Do Kimi K2.5 and Kimi K2.6 both support tool calling? ▾
Yes — both Kimi K2.5 and Kimi K2.6 support native function calling. Both also support structured output via JSON schema, so an agent can be ported between them with the same tool definitions.
When should I choose Kimi K2.5 over Kimi K2.6? ▾
You're cost-sensitive at scale — Kimi K2.5 runs ~27% cheaper on a blended in+out token mix, compounding into thousands of dollars per month at production volume.
When should I choose Kimi K2.6 over Kimi K2.5? ▾
Your tasks involve multi-step planning or math-heavy reasoning — Kimi K2.6 ships a native reasoning mode that explicitly thinks before responding, the other doesn't. On arena-elo, Kimi K2.6 scores 12.0 points higher — if your workload pattern matches that benchmark's task shape, the gap is meaningful.
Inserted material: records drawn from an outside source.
-- ==== Sys2Proof/Laws/Float.lean ====
section
/-! SUPPORT. The arithmetic of floats against exact numbers: one rounding, the values of encodings, sums and products of two
values, conversions, order (R87-R105, R140-R150). -/

namespace Sys2Proof.Machine

/-- The rounding of m / 2^k, for a shift k within m's reach (R97, R99). -/
theorem roundShiftAt_rounds (r : RndEnv) (neg : Bool) (m k : Nat) :
    Rounds r neg ((m : ℚ) / 2 ^ k) (roundShiftAt r neg m k).1 := by
  have hk : (0 : ℚ) < 2 ^ k := by positivity
  have hf : ⌊(m : ℚ) / 2 ^ k⌋₊ = m / 2 ^ k := by
    have := Nat.floor_div_eq_div (K := ℚ) m (2 ^ k)
    simpa using this
  have hp : (m : ℚ) / 2 ^ k - (m / 2 ^ k : Nat) = ((m % 2 ^ k : Nat) : ℚ) / 2 ^ k := by
    have h := Nat.div_add_mod m (2 ^ k)
    have h' : (m : ℚ) = 2 ^ k * (m / 2 ^ k : Nat) + (m % 2 ^ k : Nat) := by exact_mod_cast h.symm
    rw [div_sub' (ne_of_gt hk), div_left_inj' (ne_of_gt hk)]
    linarith
  have hs : ⌊((m % 2 ^ k : Nat) : ℚ) / 2 ^ k * 65536⌋₊ = m % 2 ^ k * 65536 / 2 ^ k := by
    have := Nat.floor_div_eq_div (K := ℚ) (m % 2 ^ k * 65536) (2 ^ k)
    rw [← this]; congr 1; push_cast; ring
  unfold Rounds roundShiftAt
  simp only [hf, hp, hs]
  generalize m % 2 ^ k = rem
  generalize m / 2 ^ k = lo
  have h2 : ((rem : ℚ) / 2 ^ k < 1 / 2) ↔ 2 * rem < 2 ^ k := by
    rw [div_lt_iff₀ hk]; constructor
    · intro h; have : (2 * rem : ℚ) < 2 ^ k := by linarith
      exact_mod_cast this
    · intro h; have : (2 * rem : ℚ) < 2 ^ k := by exact_mod_cast h
      linarith
  have h3 : (1 / 2 < (rem : ℚ) / 2 ^ k) ↔ 2 ^ k < 2 * rem := by
    rw [lt_div_iff₀ hk]; constructor
    · intro h; have : (2 ^ k : ℚ) < 2 * rem := by linarith
      exact_mod_cast this
    · intro h; have : (2 ^ k : ℚ) < 2 * rem := by exact_mod_cast h
      linarith
  have h4 : ((rem : ℚ) / 2 ^ k = 0) ↔ rem = 0 := by
    rw [div_eq_zero_iff]; simp
  have h5 : ((rem : ℚ) / 2 ^ k = 1 / 2) ↔ 2 * rem = 2 ^ k := by
    rw [div_eq_div_iff (ne_of_gt hk) (by norm_num)]; constructor
    · intro h; have : (2 * rem : ℚ) = 2 ^ k := by linarith
      exact_mod_cast this
    · intro h; have : (2 * rem : ℚ) = 2 ^ k := by exact_mod_cast h
      linarith
  simp only [h2, h3, h4, h5]
  by_cases h0 : rem = 0
  · simp [h0]
  · simp only [h0, if_false]
    have h6 : lo % 2 = 0 ∨ lo % 2 = 1 := by omega
    rcases r with ⟨rnd, draw, ftz⟩
    rcases lt_trichotomy (2 * rem) (2 ^ k) with h | h | h
    · have a : ¬ 2 ^ k < 2 * rem := by omega
      have b : ¬ 2 * rem = 2 ^ k := by omega
      have c : ¬ 2 ^ k ≤ 2 * rem := by omega
      cases rnd <;> cases neg <;> simp [a, b, c, h]
    · have a : ¬ 2 ^ k < 2 * rem := by omega
      have b : ¬ 2 * rem < 2 ^ k := by omega
      have c : 2 ^ k ≤ 2 * rem := by omega
      rcases h6 with d | d <;> have e : (lo + 1) % 2 = 1 - lo % 2 := by omega
      all_goals cases rnd <;> cases neg <;> simp_all
    · have a : ¬ 2 * rem < 2 ^ k := by omega
      have b : ¬ 2 * rem = 2 ^ k := by omega
      have c : 2 ^ k ≤ 2 * rem := by omega
      cases rnd <;> cases neg <;> simp [a, b, c, h]

/-- Magnitudes below any boundary round alike. -/
theorem rounds_tiny {r : RndEnv} {neg : Bool} {x y : ℚ} {u : Nat} (hx : 0 < x) (hx' : x < 1 / 131072)
    (hy : 0 < y) (hy' : y < 1 / 131072) (h : Rounds r neg x u) : Rounds r neg y u := by
  have fx : ⌊x⌋₊ = 0 := Nat.floor_eq_zero.2 (by linarith)
  have fy : ⌊y⌋₊ = 0 := Nat.floor_eq_zero.2 (by linarith)
  have gx : ⌊x * 65536⌋₊ = 0 := Nat.floor_eq_zero.2 (by linarith)
  have gy : ⌊y * 65536⌋₊ = 0 := Nat.floor_eq_zero.2 (by linarith)
  have a : ∀ z : ℚ, 0 < z → z < 1 / 131072 → z < 1 / 2 ∧ ¬ 1 / 2 < z ∧ z ≠ 1 / 2 ∧ z ≠ 0 := fun z h0 h1 =>
    ⟨by linarith, by linarith, by intro h; linarith, ne_of_gt h0⟩
  obtain ⟨a1, a2, a3, a4⟩ := a x hx hx'
  obtain ⟨b1, b2, b3, b4⟩ := a y hy hy'
  revert h
  unfold Rounds
  simp only [fx, fy, Nat.cast_zero, sub_zero, gx, gy, a1, a2, a3, a4, b1, b2, b3, b4]
  exact id

/-- The rounding of m / 2^k (R97, R99). -/
theorem roundShift_rounds (r : RndEnv) (neg : Bool) {m : Nat} (hm : m ≠ 0) (k : Nat) :
    Rounds r neg ((m : ℚ) / 2 ^ k) (roundShift r neg m k).1 ∧
      ((roundShift r neg m k).2 = true ↔ ((roundShift r neg m k).1 : ℚ) ≠ (m : ℚ) / 2 ^ k) := by
  have whole : ∀ j, (roundShiftAt r neg m j).2 = true ↔ ∀ u : Nat, (u : ℚ) ≠ (m : ℚ) / 2 ^ j := fun j => by
    have e : (roundShiftAt r neg m j).2 = true ↔ m % 2 ^ j ≠ 0 := by
      unfold roundShiftAt
      by_cases h : m % 2 ^ j = 0 <;> simp [h]
    rw [e, not_iff_comm, not_forall]
    constructor
    · rintro ⟨u, hu⟩
      rw [not_not, eq_div_iff (by positivity)] at hu
      have : m = u * 2 ^ j := by exact_mod_cast hu.symm
      rw [this, Nat.mul_mod_left]
    · intro h
      refine ⟨m / 2 ^ j, not_not.2 ?_⟩
      rw [eq_div_iff (by positivity)]
      exact_mod_cast Nat.div_mul_cancel (Nat.dvd_of_mod_eq_zero h)
  have lands : ∀ j, (roundShiftAt r neg m j).2 = false → ((roundShiftAt r neg m j).1 : ℚ) = (m : ℚ) / 2 ^ j := fun j h => by
    unfold roundShiftAt at h ⊢
    by_cases h' : m % 2 ^ j = 0
    · rw [if_pos h', eq_div_iff (by positivity)]
      exact_mod_cast Nat.div_mul_cancel (Nat.dvd_of_mod_eq_zero h')
    · simp [h'] at h
  have at_ : roundShift r neg m k = roundShiftAt r neg m (min k (Nat.log2 m + 64)) := rfl
  have hl : (m : ℚ) < 2 ^ (Nat.log2 m + 1) := by exact_mod_cast Nat.lt_log2_self
  have small : ∀ j, Nat.log2 m + 64 ≤ j → (m : ℚ) / 2 ^ j < 1 / 131072 := fun j hj => by
    rw [div_lt_iff₀ (by positivity)]
    have : (2 : ℚ) ^ (Nat.log2 m + 1 + 63) ≤ 2 ^ j := pow_le_pow_right₀ (by norm_num) (by omega)
    rw [pow_add] at this
    have h : (0 : ℚ) < 2 ^ (Nat.log2 m + 1) := by positivity
    linarith
  have pos : ∀ j, 0 < (m : ℚ) / 2 ^ j := fun j => by
    have : (0 : ℚ) < m := by exact_mod_cast Nat.pos_of_ne_zero hm
    positivity
  rw [at_]
  rcases Nat.le_total k (Nat.log2 m + 64) with h | h
  · rw [min_eq_left h]
    refine ⟨roundShiftAt_rounds r neg m k, ?_, ?_⟩
    · intro h; exact (whole k).1 h _
    · intro h
      by_contra hc
      exact h (lands k (by simpa using hc))
  · rw [min_eq_right h]
    have none : ∀ j, Nat.log2 m + 64 ≤ j → ∀ u : Nat, (u : ℚ) ≠ (m : ℚ) / 2 ^ j := fun j hj u hu => by
      have a := small j hj
      have b := pos j
      rw [← hu] at a b
      have c : 0 < u := by exact_mod_cast b
      have d : (1 : ℚ) ≤ u := by exact_mod_cast c
      linarith
    have far := (whole _).2 (none _ (le_refl (Nat.log2 m + 64)))
    exact ⟨rounds_tiny (pos _) (small _ (le_refl _)) (pos k) (small k h) (roundShiftAt_rounds r neg m _), fun _ => none k h _, fun _ => far⟩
How do I A/B test Kimi K2.5 against Kimi K2.6 in production? ▾
Route both through an OpenAI-compatible gateway like Future AGI Agent Command Center with shadow mode enabled. Send 100% of traffic to your primary model, mirror 10–20% to the candidate, score every response with an evaluator (faithfulness, tool-call correctness, response time), and compare cohort-level metrics for two weeks. Switch when the candidate wins on the metrics that matter to your workload and stays within your latency budget.